Can you give all the records again without altering a single character?

------ Extracted entries ------

/-- `FMT6` reads its auxiliary word through lines only. -/
theorem exec_fmt6_clean (r : BitVec 24) (p : BitVec 3) (aux : Sin6) (s : State) :
    exec (.fmt6 r p (aux.clean s.cfg)) s = exec (.fmt6 r p aux) s := by
  simp only [exec, execFmt6, text6, Sin6.clean_asserted]

/-- The sampler gives no reserved bit (R62). -/
@[simp] theorem sampleWord_and_sinMask (s : State) : s.sampleWord &&& s.sinMask = s.sampleWord := by
  rw [State.sampleWord, Nat.and_assoc, Nat.and_self]

/-- Settles O23: no reader sees the reserved bits, by one lemma each above; the sampler masks them. -/
theorem reservedBitsAreIgnored : Obligations.ReservedBitsAreIgnored := by
  unfold Obligations.ReservedBitsAreIgnored
  refine ⟨fun c p w => ⟨(decode6_clean c p ⟨w⟩).symm, (decode4_clean c p ⟨w⟩).symm⟩,
    fun s w => ⟨(exec_dec6Step_clean ⟨w⟩ s).symm, (exec_dec4Step_clean ⟨w⟩ s).symm,
      fun k => (exec_class6_clean k ⟨w⟩ s).symm, fun k => (exec_class4_clean k ⟨w⟩ s).symm,
      fun r p => (exec_fmt6_clean r p ⟨w⟩ s).symm⟩,
    fun s t h => ?_, fun s t h => ?_, default_mask6, default_mask4⟩
  · cases h
    exact sampleWord_and_sinMask s
  · cases h
    exact sampleWord_and_sinMask s

end Sys2Proof.Proofs


/-! The 6-digit decoder (40_decoder_v6.md): what each class writes, the dispatch, and the laws of its steps. -/

namespace Sys2Proof.Proofs
open Sys2Proof.Machine

/-! ### The classes one by one (R121 to R127) -/

/-- A class row that R100 selects has the writes of its class. -/
theorem exec_class6_selected {s : State} {d : Dec6} {sin : Sin6} {c : Class6} (hd : s.dec = .v6 d)
    (hc : classify6 s.cfg d.nextDigit sin = some c) :
    exec (c.instr sin) s = .next { s with dec := .v6 (effect6 s.cfg sin c d) } := by
  rw [exec_class6, onClass6_selected _ hd hc]

/-- A class row that R100 selects and whose writes are what the decoder holds changes nothing. -/
theorem exec_class6_unchanged {s : State} {d : Dec6} {sin : Sin6} {c : Class6} (hd : s.dec = .v6 d)
    (hc : classify6 s.cfg d.nextDigit sin = some c) (he : effect6 s.cfg sin c d = d) :
    exec (c.instr sin) s = .next s := by
  rw [exec_class6_selected hd hc, he, ← hd]

/-- The word and the phase that make R100 select a hold. -/
theorem classify6_hold {c : Config} (hi : 7 ≤ c.idle.toNat) {p : BitVec 4} {sin : Sin6} (n : Fin 6)
    (hp : p.toNat = n.val) (hmup : sin.asserted c .mup = false) (hs : sin.asserted c (strobe6 n) = false) :
    classify6 c p sin = some (.hold n) := by
  simp [classify6_capturing hi sin n hp, hmup, hs]

theorem classify6_capture {c : Config} (hi : 7 ≤ c.idle.toNat) {p : BitVec 4} {sin : Sin6} (n : Fin 6)
    (hp : p.toNat = n.val) (hmup : sin.asserted c .mup = false) (hs : sin.asserted c (strobe6 n) = true) :
    classify6 c p sin = some (.capture n) := by
  simp [classify6_capturing hi sin n hp, hmup, hs]

theorem classify6_abort {c : Config} (hi : 7 ≤ c.idle.toNat) {p : BitVec 4} {sin : Sin6} (hp : p.toNat < 6)
    (hmup : sin.asserted c .mup = true) : classify6 c p sin = some .abort := by
  simp [classify6_capturing hi sin ⟨p.toNat, hp⟩ rfl, hmup]

theorem classify4_abort {c : Config} (hi : 7 ≤ c.idle.toNat) {p : BitVec 4} {sin : Sin4} (hp : p.toNat < 4)
    (hmup : sin.asserted c .mup = true) : classify4 c p sin = some .abort := by
  simp [classify4_capturing hi sin ⟨p.toNat, hp⟩ rfl, hmup]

------

**Written reply**
/-- `FMT6` reads its auxiliary word through lines only. -/
theorem exec_fmt6_clean (r : BitVec 24) (p : BitVec 3) (aux : Sin6) (s : State) :
    exec (.fmt6 r p (aux.clean s.cfg)) s = exec (.fmt6 r p aux) s := by
  simp only [exec, execFmt6, text6, Sin6.clean_asserted]

/-- The sampler gives no reserved bit (R62). -/
@[simp] theorem sampleWord_and_sinMask (s : State) : s.sampleWord &&& s.sinMask = s.sampleWord := by
  rw [State.sampleWord, Nat.and_assoc, Nat.and_self]

/-- Settles O23: no reader sees the reserved bits, by one lemma each above; the sampler masks them. -/
theorem reservedBitsAreIgnored : Obligations.ReservedBitsAreIgnored := by
  unfold Obligations.ReservedBitsAreIgnored
  refine ⟨fun c p w => ⟨(decode6_clean c p ⟨w⟩).symm, (decode4_clean c p ⟨w⟩).symm⟩,
    fun s w => ⟨(exec_dec6Step_clean ⟨w⟩ s).symm, (exec_dec4Step_clean ⟨w⟩ s).symm,
      fun k => (exec_class6_clean k ⟨w⟩ s).symm, fun k => (exec_class4_clean k ⟨w⟩ s).symm,
      fun r p => (exec_fmt6_clean r p ⟨w⟩ s).symm⟩,
    fun s t h => ?_, fun s t h => ?_, default_mask6, default_mask4⟩
  · cases h
    exact sampleWord_and_sinMask s
  · cases h
    exact sampleWord_and_sinMask s

end Sys2Proof.Proofs


/-! The 6-digit decoder (40_decoder_v6.md): what each class writes, the dispatch, and the laws of its steps. -/

namespace Sys2Proof.Proofs
open Sys2Proof.Machine

/-! ### The classes one by one (R121 to R127) -/

/-- A class row that R100 selects has the writes of its class. -/
theorem exec_class6_selected {s : State} {d : Dec6} {sin : Sin6} {c : Class6} (hd : s.dec = .v6 d)
    (hc : classify6 s.cfg d.nextDigit sin = some c) :
    exec (c.instr sin) s = .next { s with dec := .v6 (effect6 s.cfg sin c d) } := by
  rw [exec_class6, onClass6_selected _ hd hc]

/-- A class row that R100 selects and whose writes are what the decoder holds changes nothing. -/
theorem exec_class6_unchanged {s : State} {d : Dec6} {sin : Sin6} {c : Class6} (hd : s.dec = .v6 d)
    (hc : classify6 s.cfg d.nextDigit sin = some c) (he : effect6 s.cfg sin c d = d) :
    exec (c.instr sin) s = .next s := by
  rw [exec_class6_selected hd hc, he, ← hd]

/-- The word and the phase that make R100 select a hold. -/
theorem classify6_hold {c : Config} (hi : 7 ≤ c.idle.toNat) {p : BitVec 4} {sin : Sin6} (n : Fin 6)
    (hp : p.toNat = n.val) (hmup : sin.asserted c .mup = false) (hs : sin.asserted c (strobe6 n) = false) :
    classify6 c p sin = some (.hold n) := by
  simp [classify6_capturing hi sin n hp, hmup, hs]

theorem classify6_capture {c : Config} (hi : 7 ≤ c.idle.toNat) {p : BitVec 4} {sin : Sin6} (n : Fin 6)
    (hp : p.toNat = n.val) (hmup : sin.asserted c .mup = false) (hs : sin.asserted c (strobe6 n) = true) :
    classify6 c p sin = some (.capture n) := by
  simp [classify6_capturing hi sin n hp, hmup, hs]

theorem classify6_abort {c : Config} (hi : 7 ≤ c.idle.toNat) {p : BitVec 4} {sin : Sin6} (hp : p.toNat < 6)
    (hmup : sin.asserted c .mup = true) : classify6 c p sin = some .abort := by
  simp [classify6_capturing hi sin ⟨p.toNat, hp⟩ rfl, hmup]

theorem classify4_abort {c : Config} (hi : 7 ≤ c.idle.toNat) {p : BitVec 4} {sin : Sin4} (hp : p.toNat < 4)
    (hmup : sin.asserted c .mup = true) : classify4 c p sin = some .abort := by
  simp [classify4_capturing hi sin ⟨p.toNat, hp⟩ rfl, hmup]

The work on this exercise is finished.